Иманд (52) - Анна (49)

Утро, должно быть уже не раннее, но тихое и сонное, как бывает в начале осени - с полушалками тумана на мокрых кустах за неплотно занавешенным окном. День не спешит наступать, медлит, теребит сквознячком штору, нерешительно заглядывая в спальню: спят, не спят? Уходящая ночь шепнула ему, что те двое на широкой постели в пуховых волнах угомонились только перед рассветом, так и не разняв рук.

Женщина спит, припав щекой к плечу мужа. Сон склеил уголки красиво очерченных губ, положил лиловые тени под глазами, рассыпал по подушке спутанные кудри.
Рука мужчины покоится на ее плече со сползшей бретелькой. В мягком одеяльном коконе ему видны полуобнажённые груди, притиснутые друг к дружке как спящие голубки. Меньше недели прошло с того дня, когда любовь наконец пересилила горе, но пока ничто в их жизни не стало как прежде. Даже объятия.

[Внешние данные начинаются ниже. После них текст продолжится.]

/-- KPOST (R207). DEDUCED, log entry 52. -/
def execKpost (d a b : Opd) (s : State) : Host.Outcome State Fault Refusal :=
  .next (krnInstr s d (fun s' fo w l ln _ =>
    let h := readOpd w l ln a
    match s'.portOf h w.asid with
    | none => (s', .trap (kernelObj h) false)
    | some at_ =>
      let va := (readPair w l ln b).toNat
      s'.withRecord fo w l ln va 64 64 (fun s1 bs rem =>
        match at_ with
        | .away _ _ => (s1, statusOut d 4)
        | .closed => (s1, statusOut d 7)
        | .here idx p =>
          if !p.matched then (s1, statusOut d 3)
          else
            match s1.readTensor w.asid (bitsOf (leNat bs) 207 192) false rem with
            | .error t => s1.trapOrAsk fo w l ln t
            | .ok (e, _) =>
              let post : Post :=
                { asid := w.asid, va := va, record := bs, priv := ln.isPriv, entry := e, since := s1.time, latched := none, firstT := 0,
                  lastT := 0, taken := [], landing := none, uid := s1.ticket }
              if !s1.postOk idx post then (s1, statusOut d 2)
              else if 4096 ≤ p.posts.length + p.queue.length then (s1, statusOut d 1)
              else
                let p' := { p with posts := p.posts ++ [post] }
                (({ s1 with ticket := s1.ticket + 1 }.setPort idx p').scan idx p', statusOut d 0))))

/-- The instant at which a post's STALLUS has run out (R214, R221). -/
def Post.stallEnd (p : Post) : Nat := p.since + 1000 * p.stall

/-- POST_TIMEOUT (R214). -/
def execPostTimeout (s : State) : Host.Outcome State Fault Refusal :=
  match s.input with
  | some (.postTimeout idx n) =>
    match (s.portIdx idx).bind (fun p => p.posts[n]?) with
    | none => .next s
    | some post =>
      if post.frame || post.stall = 0 || !post.live then .next s
      else .next (((s.atLeast post.stallEnd).endPost idx n (Completion.bare 6)).runPost idx n)
  | _ => .next s

/-- A frame post takes no more SRDs (R221): its frame is its stream's last one, and it ends INCOMPLETE once what it has taken has landed. -/
def State.closeFrame (s : State) (idx n : Nat) : State :=
  match (s.portIdx idx).bind (fun p => p.posts[n]?) with
  | none => s
  | some post => ((s.lastFrame post).modPost idx n (fun p => { p with closing := true })).runPost idx n

/-- FRAME_STALL (R221). -/
def execFrameStall (s : State) : Host.Outcome State Fault Refusal :=
  match s.input with
  | some (.frameStall idx n) =>
    match (s.portIdx idx).bind (fun p => p.posts[n]?) with
    | none => .next s
    | some post =>
      if !post.frame || post.stall = 0 || post.ending.isSome || post.closing then .next s
      else .next ((s.atLeast post.stallEnd).closeFrame idx n)
  | _ => .next s

/-- An SRD taken by the n-th post of its port (R221): the first latches the post to its frame. -/
def State.takeSrd (s : State) (idx n k : Nat) (t : StreamObj) (r : SrdPacket) : State :=
  (s.modPost idx n (fun p =>
    if p.latched.isNone then
      { p with latched := some (r.timestamp.toNat, streamWord k), stream := some t, firstT := r.time, lastT := r.time, since := r.time, srds := [(t, r)] }
    else { p with lastT := r.time, since := r.time, srds := p.srds ++ [(t, r)] })).runPost idx n

/-- The frame posts of a stream that hold another frame complete INCOMPLETE (R221), over their number. -/
def State.endFrames (s : State) (idx k ts : Nat) (fuel : Nat) : State :=
  match fuel with
  | 0 => s
  | fuel + 1 =>
    match s.portIdx idx with
    | none => s
    | some p =>
      match p.posts.findIdx? (fun q => q.ending.isNone && !q.closing && (match q.latched with | some (x, src) => x != ts && src == streamWord k | none => false)) with
      | none => s
      | some n =>
        (s.closeFrame idx n).endFrames idx k ts fuel

/-- A frame post fits a stream as its SRD arrives (R208): by its entry as it stands, or, for a table on another package, as its KPOST
read it. DEDUCED, log entry 56. -/
def State.fitsNow (s : State) (q : Post) (t : StreamObj) : Bool :=
  match s.postTensor q [] with
  | .ok (e, _) => q.fits t e
  | .error x => x.cause != 0 || q.fits t q.entry

/-- An SRD of a stream (R208, R219, R221). -/
def State.srd (s : State) (k : Nat) (t : StreamObj) (r : SrdPacket) : State :=
  match s.portIdx t.port with
  | none => s.dropRx
  | some p =>
    if t.refuses r then s.dropRx
    else
      let ts := r.timestamp.toNat
      match p.posts.findIdx? (fun q => q.takes (streamWord k) (ts * 2 ^ 32 + r.line) &&
          (match q.latched with | some (x, _) => x == ts | none => true) && s.fitsNow q t) with
      | none => (s.endFrames t.port k ts p.posts.length).dropRx
      | some n => s.takeSrd t.port n k t r

/-- SRD_RECEIVE (R215, R219 to R221): a datagram that fails its checksum, or a packet that no stream accepts, is dropped and counted. -/
def execSrdReceive (s : State) : Host.Outcome State Fault Refusal :=
  match s.input with
  | some (.srdReceive r) =>
    if !s.accepted 2 then .next s
    else
      let s1 := s.atLeast r.time
      if !r.sumOk then .next s1.dropRx
      else
        let hits := s1.objs.filterMap (fun e => match e.2.body with
          | some (.stream t) => if t.accepts r then some e.1 else none
          | _ => none)
        if hits.isEmpty then .next s1.dropRx
        else .next (hits.foldl (fun u k => match (u.obj k).body with | some (.stream t) => u.srd k t r | _ => u) s1)
  | _ => .next s

/-- A delay request of PTP (R215): which messages it follows is left open. -/
def State.delayRequest (s : State) : State := if Config.choice s.freeCtr 5 then { s with sent := .ptpDelay s.time :: s.sent } else s

/-- PTP_MESSAGE (R215, R402): the first lock steps device time to the grandmaster's; later the clock is slewed and never decreases, at a
rate that is the model's free one (log entry 14). -/
def execPtpMessage (s : State) : Host.Outcome State Fault Refusal :=
  match s.input with
  | some (.ptpMessage time lock) =>
    if !s.accepted 2 then .next s
    else if lock && !s.ptpEver then .next ({ s with time := time, ptpLock := true, ptpEver := true } : State).delayRequest
    else .next ({ s with ptpLock := s.ptpLock || lock, time := s.time + Config.elapsed s.freeCtr } : State).delayRequest
  | _ => .next s

/-- PTP_LOCK_LOSS (R402): device time runs free. -/
def execPtpLockLoss (s : State) : Host.Outcome State Fault Refusal := .next { s with ptpLock := false }

/-- ARP_REQUEST (R215): answered. -/
def execArpRequest (s : State) : Host.Outcome State Fault Refusal :=
  match s.input with
  | some (.arpRequest sender target) => if s.accepted 2 then .next { s with sent := .arp sender target :: s.sent } else .next s
  | _ => .next s

end Sys2Proof.Machine
end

Они отвыкли думать о чем-нибудь, кроме своей потери, и сейчас впервые за многие месяцы Иманд позволяет себе отвлечься. Мысль его улетает в безмятежное «давно» - в их первый сентябрь. Они женаты без году неделя, вокруг субтропики, но то утро тоже выдалось волглым, бессолнечным. Над теплой мелководной лагуной висела соленая дымка, мокрая листва гибискусов блестела как навощенная.

В спальне совсем светло. Окна настежь, и йодистый дух океана мешается с ароматом превосходного кофе, который он пьет, сидя в постели, удобно откинувшись на подушки. Волосы после душа еще не высохли и слегка завиваются на кончиках - сам он не видит, это Анна ему говорит, взбивая и укладывая пальцами влажные прядки. Прикосновения ее рук так приятны. Он отставляет пустую чашечку в сторону, и блаженно жмурится. Шелк купального халата, надетого на голое тело, сминается складками, скользит по коже.

- Хочу посмотреть на тебя - можно? - запинающимся полушепотом спрашивает она и храбро встречает его чуть растерянный, недоуменный взгляд. - Можно?
Конечно они уже видели друг друга голыми, но сейчас Анна не о том. Ей хочется рассматривать его - любоваться без помех и отвлечений, трогать всюду, узнавать во всех телесных подробностях, запечатлеть в сознании каждую его линию, черточку, изгиб. Она не знает, как объяснить ему это свое желание и смотрит в глаза - горячо, просительно.

- Да, - говорит он, берясь за пояс халата и ясно сознавая, что дело не в вульгарном любопытстве к другому полу, интерес Анны адресован не мужскому телу вообще, но ему - лично. И этот робкий интерес, исполненный нежности и внимания смущает его, как не могло бы смутить даже самое бесцеремонное разглядывание. Он одновременно польщен и сконфужен. Анна по-своему истолковывает его реакцию, и решительно спускает с плеч сорочку из воздушного маркизета: «Пусть мы будем на равных».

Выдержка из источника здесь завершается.